### Task material
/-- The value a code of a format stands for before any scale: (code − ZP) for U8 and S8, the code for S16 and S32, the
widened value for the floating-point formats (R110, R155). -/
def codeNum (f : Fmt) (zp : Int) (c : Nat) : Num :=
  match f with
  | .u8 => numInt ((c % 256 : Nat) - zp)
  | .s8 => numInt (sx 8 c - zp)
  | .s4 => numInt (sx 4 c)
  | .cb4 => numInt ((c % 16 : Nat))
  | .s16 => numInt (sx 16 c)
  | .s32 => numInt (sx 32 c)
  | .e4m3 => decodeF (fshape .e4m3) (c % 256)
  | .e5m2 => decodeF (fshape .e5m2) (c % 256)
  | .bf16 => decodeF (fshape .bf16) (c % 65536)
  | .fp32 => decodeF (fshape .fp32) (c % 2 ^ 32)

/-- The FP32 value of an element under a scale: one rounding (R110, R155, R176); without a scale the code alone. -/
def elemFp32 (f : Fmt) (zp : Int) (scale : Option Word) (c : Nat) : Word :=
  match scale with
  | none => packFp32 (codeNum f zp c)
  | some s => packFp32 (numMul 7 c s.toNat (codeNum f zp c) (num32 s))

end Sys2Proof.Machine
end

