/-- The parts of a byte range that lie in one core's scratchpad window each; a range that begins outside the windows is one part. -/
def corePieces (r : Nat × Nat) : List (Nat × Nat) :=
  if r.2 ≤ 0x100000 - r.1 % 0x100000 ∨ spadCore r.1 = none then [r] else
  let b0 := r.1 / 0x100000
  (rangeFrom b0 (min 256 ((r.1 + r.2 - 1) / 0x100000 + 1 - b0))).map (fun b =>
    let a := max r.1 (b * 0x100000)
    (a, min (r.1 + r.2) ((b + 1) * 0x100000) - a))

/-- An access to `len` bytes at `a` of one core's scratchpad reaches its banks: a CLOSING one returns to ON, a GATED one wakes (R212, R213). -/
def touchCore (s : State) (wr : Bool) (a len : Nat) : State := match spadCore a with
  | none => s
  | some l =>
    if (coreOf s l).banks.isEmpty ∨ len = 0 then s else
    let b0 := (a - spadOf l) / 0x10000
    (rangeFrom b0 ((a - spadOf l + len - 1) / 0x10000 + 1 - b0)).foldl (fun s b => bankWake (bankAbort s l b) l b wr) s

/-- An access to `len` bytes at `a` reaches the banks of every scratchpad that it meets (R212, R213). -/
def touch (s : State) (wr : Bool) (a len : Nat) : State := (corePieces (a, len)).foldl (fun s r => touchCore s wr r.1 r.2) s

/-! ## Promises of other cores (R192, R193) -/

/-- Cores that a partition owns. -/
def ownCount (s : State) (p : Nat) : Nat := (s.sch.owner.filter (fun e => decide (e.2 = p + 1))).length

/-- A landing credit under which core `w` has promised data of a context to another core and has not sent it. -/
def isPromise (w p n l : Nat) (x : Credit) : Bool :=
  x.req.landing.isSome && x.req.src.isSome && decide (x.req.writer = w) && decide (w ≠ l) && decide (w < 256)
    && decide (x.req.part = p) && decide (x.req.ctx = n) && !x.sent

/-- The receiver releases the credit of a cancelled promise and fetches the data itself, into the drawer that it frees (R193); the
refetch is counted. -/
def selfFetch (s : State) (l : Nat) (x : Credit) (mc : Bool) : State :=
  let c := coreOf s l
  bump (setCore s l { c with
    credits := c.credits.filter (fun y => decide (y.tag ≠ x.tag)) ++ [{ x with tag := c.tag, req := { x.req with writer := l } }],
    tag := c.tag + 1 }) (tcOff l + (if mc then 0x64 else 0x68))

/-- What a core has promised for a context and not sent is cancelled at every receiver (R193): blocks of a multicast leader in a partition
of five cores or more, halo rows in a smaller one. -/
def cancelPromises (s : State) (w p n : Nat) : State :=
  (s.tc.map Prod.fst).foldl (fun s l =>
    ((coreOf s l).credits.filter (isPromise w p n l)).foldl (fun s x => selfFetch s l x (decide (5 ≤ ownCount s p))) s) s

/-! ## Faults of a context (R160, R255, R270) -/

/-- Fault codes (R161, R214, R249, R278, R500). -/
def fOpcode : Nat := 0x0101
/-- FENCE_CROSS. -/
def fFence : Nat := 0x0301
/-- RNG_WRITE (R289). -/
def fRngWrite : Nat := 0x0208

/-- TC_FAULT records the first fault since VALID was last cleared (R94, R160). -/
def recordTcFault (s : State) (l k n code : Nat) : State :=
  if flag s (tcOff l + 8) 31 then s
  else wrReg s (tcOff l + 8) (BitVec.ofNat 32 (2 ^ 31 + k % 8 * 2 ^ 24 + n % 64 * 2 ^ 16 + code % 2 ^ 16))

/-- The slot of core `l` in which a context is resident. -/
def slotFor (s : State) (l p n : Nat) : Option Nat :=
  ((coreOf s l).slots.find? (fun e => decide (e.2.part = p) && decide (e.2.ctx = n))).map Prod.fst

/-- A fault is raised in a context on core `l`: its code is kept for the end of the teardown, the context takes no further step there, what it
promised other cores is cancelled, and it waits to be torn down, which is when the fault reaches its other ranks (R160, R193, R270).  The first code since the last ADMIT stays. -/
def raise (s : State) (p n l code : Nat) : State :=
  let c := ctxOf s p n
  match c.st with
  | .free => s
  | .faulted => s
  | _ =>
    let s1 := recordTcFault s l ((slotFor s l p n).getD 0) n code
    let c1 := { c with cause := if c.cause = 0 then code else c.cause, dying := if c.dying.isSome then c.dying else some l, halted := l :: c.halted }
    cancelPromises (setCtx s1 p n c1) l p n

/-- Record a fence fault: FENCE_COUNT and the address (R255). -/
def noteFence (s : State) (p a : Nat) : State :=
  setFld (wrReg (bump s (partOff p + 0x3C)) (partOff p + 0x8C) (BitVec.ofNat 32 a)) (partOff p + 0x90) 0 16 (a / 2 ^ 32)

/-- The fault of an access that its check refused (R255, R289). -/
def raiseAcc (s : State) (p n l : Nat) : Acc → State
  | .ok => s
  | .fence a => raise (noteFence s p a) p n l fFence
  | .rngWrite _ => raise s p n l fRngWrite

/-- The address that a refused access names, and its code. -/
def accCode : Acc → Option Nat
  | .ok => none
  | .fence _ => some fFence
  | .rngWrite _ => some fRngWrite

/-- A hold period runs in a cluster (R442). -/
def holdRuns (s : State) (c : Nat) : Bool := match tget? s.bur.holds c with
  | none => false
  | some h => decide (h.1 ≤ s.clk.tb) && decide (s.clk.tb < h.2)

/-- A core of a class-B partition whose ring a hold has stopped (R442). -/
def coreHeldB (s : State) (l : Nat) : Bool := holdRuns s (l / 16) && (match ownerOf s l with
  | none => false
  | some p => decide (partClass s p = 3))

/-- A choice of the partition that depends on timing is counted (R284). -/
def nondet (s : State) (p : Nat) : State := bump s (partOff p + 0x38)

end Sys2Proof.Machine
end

* * *

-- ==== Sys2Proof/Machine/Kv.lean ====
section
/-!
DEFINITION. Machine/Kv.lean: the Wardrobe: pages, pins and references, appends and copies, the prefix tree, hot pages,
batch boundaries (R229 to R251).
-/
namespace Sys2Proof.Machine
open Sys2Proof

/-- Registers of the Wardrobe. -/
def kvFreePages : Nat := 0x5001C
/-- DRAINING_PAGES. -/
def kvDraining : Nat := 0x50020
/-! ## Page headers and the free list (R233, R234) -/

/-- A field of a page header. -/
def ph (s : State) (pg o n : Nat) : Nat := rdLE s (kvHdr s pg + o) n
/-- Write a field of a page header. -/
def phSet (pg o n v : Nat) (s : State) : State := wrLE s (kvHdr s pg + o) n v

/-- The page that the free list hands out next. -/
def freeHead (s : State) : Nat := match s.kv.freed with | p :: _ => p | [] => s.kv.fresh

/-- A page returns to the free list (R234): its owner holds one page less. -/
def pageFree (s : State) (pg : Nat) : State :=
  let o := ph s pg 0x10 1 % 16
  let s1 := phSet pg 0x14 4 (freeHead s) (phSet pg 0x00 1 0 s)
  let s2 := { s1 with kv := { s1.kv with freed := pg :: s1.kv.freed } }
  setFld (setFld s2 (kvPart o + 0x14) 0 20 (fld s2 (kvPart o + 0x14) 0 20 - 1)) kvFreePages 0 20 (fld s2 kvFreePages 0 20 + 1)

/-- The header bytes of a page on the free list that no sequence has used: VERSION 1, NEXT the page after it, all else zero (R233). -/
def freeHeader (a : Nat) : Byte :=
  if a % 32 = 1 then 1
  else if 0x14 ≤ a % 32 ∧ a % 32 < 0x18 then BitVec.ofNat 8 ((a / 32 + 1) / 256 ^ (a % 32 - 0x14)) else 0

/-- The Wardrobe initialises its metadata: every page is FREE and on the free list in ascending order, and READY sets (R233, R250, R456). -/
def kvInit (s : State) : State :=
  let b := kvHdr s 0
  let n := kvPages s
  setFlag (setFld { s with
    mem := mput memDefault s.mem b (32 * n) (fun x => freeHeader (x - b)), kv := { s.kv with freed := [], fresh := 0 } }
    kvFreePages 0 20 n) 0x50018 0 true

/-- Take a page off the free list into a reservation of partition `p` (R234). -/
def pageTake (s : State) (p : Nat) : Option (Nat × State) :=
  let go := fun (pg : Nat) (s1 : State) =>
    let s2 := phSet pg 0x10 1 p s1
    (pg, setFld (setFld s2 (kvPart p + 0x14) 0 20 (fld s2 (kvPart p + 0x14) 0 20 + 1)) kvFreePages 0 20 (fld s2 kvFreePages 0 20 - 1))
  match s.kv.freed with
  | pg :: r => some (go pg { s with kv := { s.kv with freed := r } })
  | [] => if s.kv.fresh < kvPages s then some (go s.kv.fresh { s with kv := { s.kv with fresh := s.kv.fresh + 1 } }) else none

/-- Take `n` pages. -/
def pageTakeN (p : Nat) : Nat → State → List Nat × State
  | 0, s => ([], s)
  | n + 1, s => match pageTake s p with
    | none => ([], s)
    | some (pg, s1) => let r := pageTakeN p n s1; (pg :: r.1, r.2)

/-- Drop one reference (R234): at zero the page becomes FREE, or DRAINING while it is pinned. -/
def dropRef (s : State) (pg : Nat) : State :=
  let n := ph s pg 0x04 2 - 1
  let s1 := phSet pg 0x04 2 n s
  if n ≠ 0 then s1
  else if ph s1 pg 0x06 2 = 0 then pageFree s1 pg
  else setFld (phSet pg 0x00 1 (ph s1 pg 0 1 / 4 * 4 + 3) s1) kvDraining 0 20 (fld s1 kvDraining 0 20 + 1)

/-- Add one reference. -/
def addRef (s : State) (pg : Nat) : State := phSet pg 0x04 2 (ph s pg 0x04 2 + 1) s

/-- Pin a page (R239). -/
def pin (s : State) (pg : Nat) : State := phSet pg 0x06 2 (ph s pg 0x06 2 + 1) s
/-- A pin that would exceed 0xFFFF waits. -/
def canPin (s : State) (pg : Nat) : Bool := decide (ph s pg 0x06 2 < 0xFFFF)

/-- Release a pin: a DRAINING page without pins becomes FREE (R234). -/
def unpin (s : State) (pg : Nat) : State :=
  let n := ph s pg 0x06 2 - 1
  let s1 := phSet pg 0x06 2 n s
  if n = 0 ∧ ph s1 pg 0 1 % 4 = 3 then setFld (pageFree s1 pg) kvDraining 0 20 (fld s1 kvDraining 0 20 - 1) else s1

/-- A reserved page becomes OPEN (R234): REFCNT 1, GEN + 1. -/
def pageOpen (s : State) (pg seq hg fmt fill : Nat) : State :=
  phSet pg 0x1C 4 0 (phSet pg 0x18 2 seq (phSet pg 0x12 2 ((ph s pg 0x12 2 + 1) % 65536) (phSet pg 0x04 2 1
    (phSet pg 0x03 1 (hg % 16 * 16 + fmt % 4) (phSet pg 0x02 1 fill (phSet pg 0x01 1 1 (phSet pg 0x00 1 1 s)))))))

### What you have to do
Count every line of the material that holds "reaches". Reply with the number alone.

### Solution below
3